The clan of the cave bear_ a novel - Jean M. Auel [10]
The hunters were not the only source of food for the clan. The women often contributed the greater share, and their sources were more reliable. Despite their burdens, they foraged as they traveled, and so efficiently it hardly slowed them down. A patch of day lilies was quickly stripped of buds and flowers, and tender new roots exposed with a few strokes of the digging sticks. Cattail roots, pulled loose from beneath the surface of marshy backwaters, were even easier to gather.
If they hadn’t been on the move, the women would have made a point of remembering the location of the tall stalky plants, to return later in the season to pick the tender tails at the top for a vegetable.

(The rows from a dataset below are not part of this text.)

/-- The state of the sequencer whose row pushes a channel (R245). -/
def pushRow : Channel → OrcPc
  | .A => .p3
  | .B => .p7
  | .X => .p1

/-- Each channel is pushed in one row. -/
theorem rowInstr_eq_raaPush_iff (s : State) (ch : Channel) : rowInstr s = .raaPush ch ↔ s.orcPc = pushRow ch := by
  cases hp : s.orcPc <;> simp only [rowInstr, hp]
  case p11 | p12 => split <;> cases ch <;> simp [pushRow]
  all_goals cases ch <;> simp [pushRow]

/-- Which rows average a channel: each where its window is not empty, but for `P9`, which does not look (R245, R251). -/
theorem rowInstr_eq_raaAvg {s : State} {ch : Channel} (h : rowInstr s = .raaAvg ch) :
    s.cnt ch ≠ 0 ∨ (s.orcPc = .p9 ∧ ch = .X) := by
  cases hp : s.orcPc <;> simp only [rowInstr, hp] at h
  case p9 => cases h; exact .inr ⟨rfl, rfl⟩
  case p11 | p12 =>
    split at h <;> cases h
    next hc => exact .inl (Fin.pos_iff_ne_zero.1 hc)
  all_goals cases h

/-- The rows encode to the two slots only (R245). -/
theorem rowInstr_eq_peEncode {s : State} {kind : Nat} {bank : Bank} (h : rowInstr s = .peEncode kind bank) :
    kind < 2 := by
  cases hp : s.orcPc <;> simp only [rowInstr, hp] at h
  case p10 | p13 => cases h; decide
  case p11 | p12 => split at h <;> cases h
  all_goals cases h

/-- Which rows wait for a retry. -/
theorem rowInstr_eq_waitRetry_iff (s : State) : rowInstr s = .waitRetry ↔ s.orcPc = .p4 ∨ s.orcPc = .p8 := by
  cases hp : s.orcPc <;> simp only [rowInstr, hp]
  case p11 | p12 => split <;> simp
  all_goals simp

/-- Which row waits for the end of the cycle. -/
theorem rowInstr_eq_waitCycle_iff (s : State) : rowInstr s = .waitCycle ↔ s.orcPc = .p16 := by
  cases hp : s.orcPc <;> simp only [rowInstr, hp]
  case p11 | p12 => split <;> simp
  all_goals simp

/-- The state in which the operation of the row of `s` completes. -/
abbrev rowDone (s : State) : State := completed (rowInstr s) (afterTurn s)

/-- `CNT_A` through a row. -/
theorem rowDone_cntA (s : State) : (rowDone s).cntA = if s.orcPc = .p3 then bumpCnt s.cntA else s.cntA := by
  have hiff := rowInstr_eq_raaPush_iff s .A
  split
  · next hp => rw [rowDone, hiff.2 hp]; rfl
  · next hp => exact (completed_writesOnly _ _).cntA fun h => hp (hiff.1 h)

/-- `CNT_B` through a row. -/
theorem rowDone_cntB (s : State) : (rowDone s).cntB = if s.orcPc = .p7 then bumpCnt s.cntB else s.cntB := by
  have hiff := rowInstr_eq_raaPush_iff s .B
  split
  · next hp => rw [rowDone, hiff.2 hp]; rfl
  · next hp => exact (completed_writesOnly _ _).cntB fun h => hp (hiff.1 h)

/-- `CNT_X` through a row. -/
theorem rowDone_cntX (s : State) : (rowDone s).cntX = if s.orcPc = .p1 then bumpCnt s.cntX else s.cntX := by
  have hiff := rowInstr_eq_raaPush_iff s .X
  split
  · next hp => rw [rowDone, hiff.2 hp]; rfl
  · next hp => exact (completed_writesOnly _ _).cntX fun h => hp (hiff.1 h)

/-- `NFAIL` through a row. -/
theorem rowDone_nfail (s : State) :
    (rowDone s).nfail =
      if s.orcPc = .p4 ∨ s.orcPc = .p8 then bumpNfail s.nfail else if s.orcPc = .p16 then 0 else s.nfail := by
  have hretry := rowInstr_eq_waitRetry_iff s
  have hcycle := rowInstr_eq_waitCycle_iff s
  split
  · next hp => rw [rowDone, hretry.2 hp]; rfl
  · next hp =>
    split
    · next hp' => rw [rowDone, hcycle.2 hp']; rfl
    · next hp' => exact (completed_writesOnly _ _).nfail (fun h => hp (hretry.1 h)) fun h => hp' (hcycle.1 h)

/-- The last row of a cycle completes with `OK`. -/
theorem rowDone_status_of_p16 {s : State} (h : s.orcPc = .p16) : (rowDone s).status = .ok := by
  rw [rowDone, (rowInstr_eq_waitCycle_iff s).2 h]
  rfl

/-- R254 d: from the second row on `CNT_X` is not 0, so no row ends with a fatal status. -/
theorem rowDone_status_not_fatal {s : State} (h : seqOk s) : (rowDone s).status.isFatal = false := by
  by_contra hf
  rcases fatal_status_cases (rowInstr_ne_rotStep s) (Bool.eq_true_of_not_eq_false hf) with
    ⟨ch, hi, h0⟩ | ⟨kind, bank, hi, hk⟩
  · rcases rowInstr_eq_raaAvg hi with hne | ⟨hp, rfl⟩
    · exact hne (by cases ch <;> exact h0)
    · have hX : s.cntX = 0 := h0
      simp only [seqOk, hp, hX] at h
      omega
  · exact absurd (rowInstr_eq_peEncode hi) (Nat.not_lt.2 hk)

/-- `FATAL` stays clear through a row. -/
theorem rowDone_fatal {s : State} (h : seqOk s) (hf : s.fatal = false) : (rowDone s).fatal = false := by
  simp [(completed_endsWith (afterTurn s) (rowInstr_ne_rotStep s)).fatal, fatalAfter, rowDone_status_not_fatal h, hf]

/-- R245: `ATT` counts an attempt in `P2` and `P5` only. -/
theorem attAfterRow_val {pc : OrcPc} {att a : Fin 61} (h : attAfterRow pc att = some a) :
    a.val = if pc = .p2 ∨ pc = .p5 then att.val + 1 else att.val := by
  unfold attAfterRow at h
  split at h
  · next hp =>
    split at h
    · cases h; simp [hp]
    · cases h
  · next hp => cases h; simp [hp]

/-- R252, R254: a row leads from the bounds of its state to the bounds of the next one. -/
theorem seqOk_sequence {s : State} {a : Fin 61} (h : seqOk s) (hf : s.fatal = false)
    (ha : attAfterRow s.orcPc s.att = some a) : seqOk (sequence s.orcPc a (rowDone s)) := by
  have hfat := rowDone_fatal h hf
  have hatt := attAfterRow_val ha
  have hA := rowDone_cntA s
  have hB := rowDone_cntB s
  have hX := rowDone_cntX s
  have hN := rowDone_nfail s
  have hS := @rowDone_status_of_p16 s
  have hbumpA := bumpCnt_val s.cntA
  have hbumpB := bumpCnt_val s.cntB
  have hbumpX := bumpCnt_val s.cntX
  generalize rowDone s = u at hfat hA hB hX hN hS ⊢
  have h60 : Config.maxAttempts = 60 := rfl
  cases hp : s.orcPc
  case idle | halt => simp [seqOk, hp] at h
  case p2 | p5 | p6 =>
    cases hok : u.status == .ok <;> by_cases hlt : a.val < Config.maxAttempts <;>
    · simp [hp, hok, hlt, seqOk, hfat, orcNext, attAtEnd, hA, hB, hX, hN, pushFits] at h hatt ⊢
      omega
  all_goals
    simp [hp, seqOk, hfat, orcNext, attAtEnd, hA, hB, hX, hN, hS, pushFits] at h hatt ⊢
    omega

/-! #### The invariant through each kind of step -/

/-- In a state within the bounds the sequencer is in one of `P0` to `P16`. -/
theorem seqOk_active {s : State} (h : seqOk s) : s.orcPc ≠ .idle ∧ s.orcPc ≠ .halt := by
  constructor <;> intro hp <;> simp [seqOk, hp] at h

/-- The invariant holds after every reset (R54, R300). -/
theorem inv_afterReset {cfg : Params} (run : Bool) (host : Inputs) (hcap : 32 ≤ cfg.rxcap) :
    Inv (State.afterReset cfg run host) where
  memory := ⟨hcap, rfl, nofun, Nat.zero_le _⟩
  headers := fun k => by simp
  mode := by cases run <;> simp [modeOk]
  fatal := ⟨rfl, fun _ => rfl⟩
  runMode := fun hr => by
    cases hr
    exact ⟨rfl, rfl, rfl, Fin.le_refl 0, Fin.le_refl 0, rfl⟩

/-- The invariant does not look at the inputs to come. -/
theorem inv_withHost {s : State} (h : Inv s) (host : Inputs) : Inv { s with host := host } :=
  ⟨h.memory, h.headers, h.mode, h.fatal, h.runMode⟩

/-- `ROT.STEP` keeps the invariant: it writes `ROT_IDX` and the history alone (R70, R215). -/
theorem inv_rotStep {s : State} (h : Inv s) : Inv (rotStep s) :=
  ⟨h.memory, h.headers, h.mode, h.fatal, h.runMode⟩

/-- A row of the ORC program keeps the invariant. -/
theorem inv_sequence {s : State} {a : Fin 61} (h : Inv s) (hr : s.run = true)
    (ha : attAfterRow s.orcPc s.att = some a) : Inv (sequence s.orcPc a (rowDone s)) := by
  obtain ⟨hfatal, -, hseq⟩ := h.runMode hr
  have ht : Inv (afterTurn s) := inv_withHost h _
  have hseq' := seqOk_sequence hseq hfatal ha
  have hrun : (sequence s.orcPc a (rowDone s)).run = true := (completed_writesOnly _ _).run.trans hr
  exact {
    memory := memoryOk_completed (rowInstr s) ht.memory
    headers := headersOk_completed (rowInstr s) ht.headers
    mode := iff_of_false (seqOk_active hseq').1 (ne_false_of_eq_true hrun)
    fatal := fatalOk_completed (rowInstr_ne_rotStep s) ht.fatal
    runMode := fun _ => ⟨rowDone_fatal hseq hfatal, rowDone_status_not_fatal hseq, hseq'⟩ }

/-- Every operation of direct mode keeps the invariant (R249). -/
theorem inv_completed_direct {s : State} {i : Instr} (h : Inv s) (hr : s.run = false) (hi : i ≠ .rotStep) :
    Inv (completed i s) := by
  have hw := completed_writesOnly i s
  exact {
    memory := memoryOk_completed i h.memory
    headers := headersOk_completed i h.headers
    mode := by rw [modeOk, hw.orcPc, hw.run]; exact h.mode
    fatal := fatalOk_completed hi h.fatal
    runMode := fun ht => absurd (hw.run.symm.trans ht) (ne_true_of_eq_false hr) }

/-- A raise in direct mode keeps the invariant. -/
theorem inv_raise_direct {s : State} (op : Byte) (st : Status) (h : Inv s) (hr : s.run = false) :
    Inv (raise op st s) where
  memory := h.memory
  headers := h.headers
  mode := h.mode
  fatal := fatalOk_of_raised h.fatal rfl rfl
  runMode := fun ht => absurd ht (ne_true_of_eq_false hr)

/-- Every step keeps the invariant. -/
theorem inv_step {s t : State} (h : Inv s) (hst : step s = .next t) : Inv t := by
  rcases step_operations hst with ⟨run, -, e⟩ | ⟨e, -⟩ | ⟨-, hr, -, -, a, ha, e⟩ |
    ⟨-, hr, host, i, hi, e⟩ | ⟨-, hr, host, w, e⟩ <;> subst e
  · exact inv_afterReset run _ h.memory.1
  · exact inv_rotStep (inv_withHost h _)
  · exact inv_sequence h hr ha
  · exact inv_completed_direct (inv_withHost h host) hr hi
  · exact inv_raise_direct w .illegalOp (inv_withHost h host) hr

/-- Settles O40, by the five kinds of step. -/
theorem invariantIsKeptByEveryStep : Obligations.InvariantIsKeptByEveryStep := fun _ _ => inv_step

end Sys2Proof.Machine

/-! ### O48, O49: ROT and the sequencer always step again -/

namespace Sys2Proof.Machine

/-! #### Progress -/

/-- Whoever issues a word, and whatever the word, there is a next state. -/
theorem issue_next (issuer : Issuer) (w : Byte) (s : State) : ∃ t, issue issuer w s = .next t := by
  cases hd : decodeFrom issuer w with
  | ok i => exact ⟨_, (issue_legal hd s).trans (exec_eq_completed i s)⟩
  | error e => exact ⟨_, issue_illegal hd s⟩

/-- R252: within the bounds an attempt never begins with `ATT = 60`. -/
theorem attAfterRow_of_seqOk {s : State} (h : seqOk s) : ∃ a, attAfterRow s.orcPc s.att = some a := by
  unfold attAfterRow
  split
  · next hp =>
    have hlt : s.att.val + 1 < 61 := by
      rcases hp with hp | hp <;> simp only [seqOk, hp] at h <;> omega
    exact ⟨_, dif_pos hlt⟩
  · exact ⟨_, rfl⟩

/-- The sequencer's step in a state of the invariant. -/
theorem step_of_sequencerTurn {s : State} (h : Inv s) (hr : s.run = true) (ht : turnOf s = .orc) :
    ∃ a, attAfterRow s.orcPc s.att = some a ∧ step s = .next (sequence s.orcPc a (rowDone s)) := by
  obtain ⟨-, -, hseq⟩ := h.runMode hr
  obtain ⟨hidle, hhalt⟩ := seqOk_active hseq
  obtain ⟨a, ha⟩ := attAfterRow_of_seqOk hseq
  exact ⟨a, ha, step_of_row hr ht hidle hhalt ha⟩

/-- A state of the invariant has a next state, whatever the turn. -/
theorem inv_progress {s : State} (h : Inv s) : ∃ t, step s = .next t := by
  cases ht : turnOf s with
  | reset run => exact ⟨_, by rw [step_eq_takeTurn, ht]; rfl⟩
  | rot => exact ⟨_, step_of_rotTurn ht⟩
  | orc =>
    cases hr : s.run with
    | true =>
      obtain ⟨a, -, hst⟩ := step_of_sequencerTurn h hr ht
      exact ⟨_, hst⟩
    | false =>
      obtain ⟨t, hst⟩ := issue_next .host (afterTurn s).host.drawCommand.1
        { s with host := (afterTurn s).host.drawCommand.2 }
      exact ⟨t, (step_of_hostTurn hr ht rfl).trans hst⟩

/-! #### Eventually -/

/-- Some number of steps from `s` leads to a state of the invariant with `P`. -/
def Eventually (P : State → Prop) (s : State) : Prop := ∃ n t, core.run n s = .next t ∧ Inv t ∧ P t

/-- What holds now holds eventually. -/
theorem Eventually.now {P : State → Prop} {s : State} (h : Inv s) (hP : P s) : Eventually P s :=
  ⟨0, s, rfl, h, hP⟩

/-- What holds eventually from the next state holds eventually. -/
theorem Eventually.of_step {P : State → Prop} {s t : State} (hst : step s = .next t) (ht : Eventually P t) :
    Eventually P s := by
  obtain ⟨n, u, hrun, hu⟩ := ht
  exact ⟨n + 1, u, (run_of_step hst n).trans hrun, hu⟩

/-- What is eventually reached from a state that is eventually reached is eventually reached. -/
theorem Eventually.bind {P Q : State → Prop} {s : State} (h : Eventually P s)
    (hPQ : ∀ t, Inv t → P t → Eventually Q t) : Eventually Q s := by
  obtain ⟨m, t, hm, ht, hPt⟩ := h
  obtain ⟨n, u, hn, hu⟩ := hPQ t ht hPt
  exact ⟨m + n, u, (run_add hm n).trans hn, hu⟩

/-! #### ROT's next turn -/

/-- `Q` is kept by every step that is not ROT's, unless the state has `P` already; ROT's turn gives `P`. -/
structure UntilRot (Q P : State → Prop) : Prop where
  atRot : ∀ {s}, Inv s → Q s → turnOf s = .rot → P s
  keep : ∀ {s t}, Inv s → Q s → turnOf s ≠ .rot → step s = .next t → P s ∨ Q t

/-- One turn on the way to ROT's: either `P` holds, or a state with `Q` follows, with the rest of the turns to come. -/
theorem UntilRot.next {P Q : State → Prop} (u : UntilRot Q P) {s : State} (h : Inv s) (hQ : Q s) :
    P s ∨ (turnOf s ≠ .rot ∧ ∃ t, step s = .next t ∧ Inv t ∧ Q t ∧ t.host.turns = (afterTurn s).host.turns) := by
  by_cases ht : turnOf s = .rot
  · exact .inl (u.atRot h hQ ht)
  · obtain ⟨t, hst⟩ := inv_progress h
    exact (u.keep h hQ ht hst).imp_right fun hQt => ⟨ht, t, hst, inv_step h hst, hQt, step_turns hst⟩

/-- A turn of ROT in the queue comes. -/
theorem UntilRot.of_mem {P Q : State → Prop} (u : UntilRot Q P) {s : State} {l : List Turn}
    (hl : s.host.turns = l) (hmem : .rot ∈ l) (h : Inv s) (hQ : Q s) : Eventually P s := by
  induction l generalizing s with
  | nil => cases hmem
  | cons x l ih =>
    obtain ⟨hx, hrest⟩ := turn_of_queue hl
    rcases u.next h hQ with hP | ⟨hne, t, hst, ht, hQt, hturns⟩
    · exact .now h hP
    · rcases List.mem_cons.1 hmem with rfl | hmem
      · exact absurd hx hne
      · exact .of_step hst (ih (hturns.trans hrest) hmem ht hQt)

/-- R8, R326: a turn of ROT comes, for a queue that runs empty is filled with one. -/
theorem UntilRot.eventually {P Q : State → Prop} (u : UntilRot Q P) {s : State} (h : Inv s) (hQ : Q s) :
    Eventually P s := by
  generalize hl : s.host.turns = l
  induction l generalizing s with
  | nil =>
    rcases u.next h hQ with hP | ⟨hne, t, hst, ht, hQt, hturns⟩
    · exact .now h hP
    · have hmem : .rot ∈ (afterTurn s).host.turns := (drawTurn_rot (sequencerReady s) hl).resolve_left hne
      exact .of_step hst (u.of_mem hturns hmem ht hQt)
  | cons x l ih =>
    obtain ⟨-, hrest⟩ := turn_of_queue hl
    rcases u.next h hQ with hP | ⟨-, t, hst, ht, hQt, hturns⟩
    · exact .now h hP
    · exact .of_step hst (ih ht hQt (hturns.trans hrest))

/-- The next turn is a reset. -/
def resetNext (s : State) : Prop := ∃ run, turnOf s = .reset run

/-- ROT's turn comes. -/
theorem eventually_rotTurn {s : State} (h : Inv s) : Eventually (fun t => turnOf t = .rot) s :=
  UntilRot.eventually (Q := fun _ => True) ⟨fun _ _ ht => ht, fun _ _ _ _ => .inr trivial⟩ h trivial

Later still, yellow pollen mixed with starch pounded from the fibers of old roots would make doughy unleavened biscuits. When the tops dried, fuzz would be collected; and several of the baskets were made from the tough leaves and stalks. Now they gathered only what they found, but little was overlooked.
New shoots and tender young leaves of clover, alfalfa, dandelion; thistles stripped of prickles before they were cut down; a few early berries and fruits. The pointed digging sticks were in constant use; nothing was safe from them in the women’s deft hands. They were used as a lever to overturn logs for newts and delectable fat grubs; freshwater molluscs were fished out of streams and pushed closer to shore for easy reach; and a variety of bulbs, tubers, and roots were dug out of the ground.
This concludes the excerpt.